Dataset excerpts.
- Opening Delimiter -

/-! ### Answers to hardware (spec 07 R186, R196, R209; 17 R445) -/

/-- The bytes that an answer brings for a part: of a whole line, those of the part (spec 12 R324). -/
def Req.answered (r : Req) (p : Piece) (m : Msg) : List Byte :=
  if r.kind.writes && !(match r.kind with | .atom _ => true | _ => false) then []
  else if m.payload.isEmpty then leBytes p.len (m.arg 0).toNat
  else if r.kind = .load ∧ r.eng = none ∧ m.payload.length = 64 then (m.payload.drop (p.va % 64)).take p.len
  else m.payload.take p.len
/-- The fill of a line takes the bytes that come with an answer. -/
def State.fillFrom (s : State) (r : Req) (p : Piece) (m : Msg) : State :=
  if s.wantsLine r p && m.payload.length == 64 then
    (s.onCore r.core fun c => { c with
      fills := c.fills.map fun f => if f.no = r.no ∧ f.line = p.va / 64 then { f with bytes := some m.payload } else f }).due .l1FillReply r.no
  else s
/-- The answer to a request of this module's hardware: of a close notice, or of a walk's row request that fails; or of a request to another module: the
next part, the trap, or CONFIRMED for a store entered as lost (log entry 26). -/
def State.hwAnswer (s : State) (core : Nat) (m : Msg) : State :=
  let tag := m.addr.toNat
  let t : Trap := ⟨(m.arg 0).truncate 8, (m.arg 0).extractLsb' 8 8, m.arg 1⟩
  if m.cls = 1 then s.closeAnswer core tag m.srank (m.arg 0).toNat
  else match s.reqs.find? fun x => x.1 % 2 ^ 32 == tag && x.2.core == core with
  | none => match s.walkTagged core tag with
    | some o => s.slotLanded core o (m.arg 2).toNat (some (rsnFault, t))
    | none => s
  | some (_, r) =>
    if r.lostSeq ≠ 0 then
      let mod := ((r.pieces[r.performed]?).map fun p => p.mod).getD 0
      let s := ((s.logLost r.part 2 r.lostSeq r.va r.len r.ctx mod r.rank).2).delReq r.no
      -- it has its CONFIRMED entry: a TACK of its packets makes none
      { s with fab := { s.fab with peers := s.fab.peers.map fun x => (x.1, { x.2 with lost := x.2.lost.filter fun y => y.req != r.no }) } }
    else if r.phase ≠ .home then s
    else match r.pieces[r.performed]? with
    | none => s
    | some p =>
      if m.ilen = stFailed then s.answer r (some { t with tval := BitVec.ofNat 64 (p.va + (t.tval.toNat - p.pa)) })
      else if m.ilen ≠ stOK then s.answer r (some ⟨0x16, 0x03, BitVec.ofNat 64 r.va⟩)
      else if r.eng.isSome then s.answer { r with result := r.answered p m, bad := !m.poisoned.isEmpty } none
      else (s.fillFrom r p m).partDone r (r.answered p m)

/-! ### What a receiving interface does with a message whose turn it is -/

/-- It is accepted, dropped or returned, and the order of its stream moves on; or it is NACKed. -/
inductive Taken where
  | ok (s : State)
  | nack (s : State)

- Closing Delimiter -

What lines in the data include the string "that"? Copy each one.

Exercise result.
/-- The bytes that an answer brings for a part: of a whole line, those of the part (spec 12 R324). -/
/-- The fill of a line takes the bytes that come with an answer. -/
/-- The answer to a request of this module's hardware: of a close notice, or of a walk's row request that fails; or of a request to another module: the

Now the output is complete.